-- ==== Sys2Proof/Tests/Slice0.lean ====
section
/-! SUPPORT. Tests and witnesses. Expected values come from spec/95_test_vectors.md, whose vector is named with each test, or
are worked out by hand from the rule named. A theorem `witness_<Statement>` shows a state and operands that meet the
hypotheses of the statement `Obligations.<Statement>` together, for each of its clauses. -/

namespace Sys2Proof.Tests

open Sys2Proof Sys2Proof.Machine

/-! ### States -/

/-- Configuration TC-A of the vectors, two ports. -/
def tcA : Cfg := defaultCfg 2 1 false

/-- Configuration TC-B of the vectors. -/
def tcB : Cfg where
  nPorts := 2
  cycPerUs := 160
  clockFast := true
  tKick := 320
  tBudget := 2240
  tMaxirq := 160000000
  tComp := 100
  tMinArm := 200
  tImminent := 301
  reservedPins := 0xFC0

/-- The reset state with configuration TC-A and the counter at 0. -/
def base : State := { State.reset with cfg := tcA, ports := [Port.reset, Port.reset], counter := 0 }

/-- Port 0 runs `c`, port 1 is idle, and port 0 moves next. -/
def running (c : Command) : State :=
  { base with ports := [{ inbox := [], cmd := some c, result := false }, Port.reset], turns := [.port 0] }

/-- Channel 5 enabled with the record `c`, at the sample `now`. -/
def live (c : Channel) (high : Bool) (now : Word) : State :=
  { base with
    channels := base.channels.setIfInBounds 5 c
    enabled := 0x20, level := if high then 0x20 else 0
    firstActivePin := 5, lastActivePin := 5
    timerRunning := true, timerArmed := true
    counter := now, timerRef := now
    turns := [.dispatch], elapsed := [0, 0, 1, 1, 1, 0] }

/-- The shape of the vectors: 500 of 1000 cycles. -/
def shape (phase expiry : Word) (m : Mode) : Channel := ⟨phase, 500, 1000, expiry, m⟩

/-- The state an outcome goes on to. -/
def after (o : Host.Outcome State Fault Refusal) : Option State :=
  match o with
  | .next t => some t
  | .fault _ => none
  | .refused _ => none

/-- What a service leaves of channel 5: record, level bit, enabled bit, latch, candidate. -/
def served (s : State) (i : Nat) : Option (Channel × Bool × Bool × Bool × Int) :=
  (s.service i 1000000).map fun r =>
    (r.1.chan i, maskBit r.1.level i, maskBit r.1.enabled i, r.1.latch i, signed r.2)

theorem after_some {o : Host.Outcome State Fault Refusal} {t : State} (h : after o = some t) : o = .next t := by
  unfold after at h
  split at h
  · simp only [Option.some.injEq] at h; rw [h]
  · exact absurd h (by simp)
  · exact absurd h (by simp)

theorem next_of_isSome {o : Host.Outcome State Fault Refusal} (h : (after o).isSome = true) : ∃ t, o = .next t := by
  obtain ⟨t, ht⟩ := Option.isSome_iff_exists.mp h
  exact ⟨t, after_some ht⟩

theorem some_of_isSome {α : Type} {o : Option α} (h : o.isSome = true) : ∃ t, o = some t :=
  Option.isSome_iff_exists.mp h

/-! ### Decoding (R81 to R83; vectors V-ENC) -/

/-- V-ENC-1. -/
theorem test_decode_start : decodeFrame ⟨0x01000005, 0x1F4, 0x3E8, 0⟩ = .ok (.start 5 500 1000 0) := rfl

/-- V-ENC-3: the three cycle operands keep their places. -/
theorem test_decode_start_run : decodeFrame ⟨0x01000004, 0x12C, 0x3E8, 0x9C4⟩ = .ok (.start 4 300 1000 2500) := rfl

/-- V-ENC-4. -/
theorem test_decode_stop : decodeFrame ⟨0x02000005, 0, 0, 0⟩ = .ok (.stop 5) := rfl

/-- V-ENC-5. -/
theorem test_decode_setaux : decodeFrame ⟨0x03000000, 0x4000A000, 0, 0⟩ = .ok (.setaux 0x4000A000) := rfl

/-- V-ENC-6. -/
theorem test_decode_clraux : decodeFrame ⟨0x04000000, 0, 0, 0⟩ = .ok .clraux := rfl

/-- V-ENC-1 as bytes (R74). -/
theorem test_decode_bytes :
    decodeBytes [0x05, 0, 0, 0x01, 0xF4, 0x01, 0, 0, 0xE8, 0x03, 0, 0, 0, 0, 0, 0] = .ok (.start 5 500 1000 0) := rfl

/-- V-ENC-1 as bytes (R74). -/
theorem test_encode_bytes :
    encodeBytes (.start 5 500 1000 0) = [0x05, 0, 0, 0x01, 0xF4, 0x01, 0, 0, 0xE8, 0x03, 0, 0, 0, 0, 0, 0] := by decide

/-- The opcode table's bits of each row, numbered as it numbers them; the operand words are 0. -/
theorem test_decode_table :
    decodeTableWord 32 0x01000010 = some (.start 16 0 0 0) ∧ decodeTableWord 32 0x02000005 = some (.stop 5) ∧
    decodeTableWord 32 0x03000000 = some (.setaux 0) ∧ decodeTableWord 32 0x04000000 = some .clraux ∧
    decodeTableWord 128 0x000001F401000005 = some (.start 5 500 0 0) := by decide

/-- V-ENC-10, V-ENC-14. -/
theorem test_refuse_op : decodeFrame ⟨0x05000000, 0, 0, 0⟩ = .error .unknownOp ∧
    decodeFrame ⟨0, 0, 0, 0⟩ = .error .unknownOp := ⟨rfl, rfl⟩

/-- V-ENC-11. -/
theorem test_refuse_rsv : decodeFrame ⟨0x01000105, 0x1F4, 0x3E8, 0⟩ = .error .reservedBits := rfl

/-- V-ENC-12. -/
theorem test_refuse_word : decodeFrame ⟨0x02000005, 1, 0, 0⟩ = .error .wordNotZero ∧
    decodeFrame ⟨0x03000000, 7, 0, 1⟩ = .error .wordNotZero ∧
    decodeFrame ⟨0x04000000, 0, 1, 0⟩ = .error .wordNotZero := ⟨rfl, rfl, rfl⟩

/-- V-ENC-13. -/
theorem test_refuse_pin : decodeFrame ⟨0x03000001, 0x4000A000, 0, 0⟩ = .error .pinNotZero := rfl

/-- R75: fifteen bytes are no frame. -/
theorem test_refuse_bytes : decodeBytes (List.replicate 15 0) = .error .notAWholeFrame := rfl

/-! ### Each check refuses an ill-formed term -/

/-- R83: one frame for each check of a frame. -/
theorem test_frame_checks :
    Frame.opKnown ⟨0x05000000, 0, 0, 0⟩ = false ∧ Frame.rsvZero ⟨0x01000105, 0, 0, 0⟩ = false ∧
    Frame.pinOk ⟨0x04000001, 0, 0, 0⟩ = false ∧ Frame.w1Ok ⟨0x02000005, 1, 0, 0⟩ = false ∧
    Frame.w2Ok ⟨0x03000000, 7, 1, 0⟩ = false ∧ Frame.w3Ok ⟨0x04000000, 0, 0, 1⟩ = false ∧
    Frame.legal ⟨0x01000105, 0, 0, 0⟩ = false ∧ Frame.legal ⟨0x01000005, 1, 2, 3⟩ = true := by decide

/-- R198: one operand for each bound. -/
theorem test_operand_checks :
    periodInBounds 0 = false ∧ periodInBounds 0x80000000 = false ∧ dutyInBounds 1500 1000 = false ∧
    runInBounds 0x80000000 = false ∧ (Instr.start 3 1500 1000 0).inBounds = false ∧
    (Instr.start 3 1000 1000 0x7FFFFFFF).inBounds = true := by decide

/-- R7 to R10: one configuration for each check. -/
theorem test_cfg_checks :
    Cfg.portsOk { tcA with nPorts := 0 } = false ∧ Cfg.rateOk { tcA with cycPerUs := 65536 } = false ∧
    Cfg.timesOk { tcA with tKick := 0x80000000 } = false ∧ Cfg.minArmOk { tcB with tMinArm := 1 } = false ∧
    Cfg.imminentOk { tcA with tImminent := 0 } = false ∧ Cfg.kickOk { tcB with tKick := 1 } = false ∧
    Cfg.maxirqOk { tcA with tMaxirq := 0x7FFFFFFF, tComp := 1 } = false ∧ Cfg.budgetOk { tcA with tBudget := 0 } = false ∧
    Cfg.reservedOk { tcA with reservedPins := 0x20000 } = false ∧ tcA.valid = true ∧ tcB.valid = true := by decide

/-! ### Operands (R13, R14) -/

/-- R13, R14, by hand. -/
theorem test_operands :
    signed 0x80000000 = -2147483648 ∧ signed 0x7FFFFFFF = 2147483647 ∧ minS 0xFFFFFFFF 1 = 0xFFFFFFFF ∧
    ctz 0x10024 = 2 ∧ msb 0x10024 = 16 ∧ clz 1 = 31 ∧ microsToCycles tcB 2 = 320 := by decide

────────────────

Exercise requirements: Return every line in the records that includes the string "error".

Written response:
theorem test_refuse_op : decodeFrame ⟨0x05000000, 0, 0, 0⟩ = .error .unknownOp ∧
    decodeFrame ⟨0, 0, 0, 0⟩ = .error .unknownOp := ⟨rfl, rfl⟩
theorem test_refuse_rsv : decodeFrame ⟨0x01000105, 0x1F4, 0x3E8, 0⟩ = .error .reservedBits := rfl
theorem test_refuse_word : decodeFrame ⟨0x02000005, 1, 0, 0⟩ = .error .wordNotZero ∧
    decodeFrame ⟨0x03000000, 7, 0, 1⟩ = .error .wordNotZero ∧
    decodeFrame ⟨0x04000000, 0, 1, 0⟩ = .error .wordNotZero := ⟨rfl, rfl, rfl⟩
theorem test_refuse_pin : decodeFrame ⟨0x03000001, 0x4000A000, 0, 0⟩ = .error .pinNotZero := rfl
theorem test_refuse_bytes : decodeBytes (List.replicate 15 0) = .error .notAWholeFrame := rfl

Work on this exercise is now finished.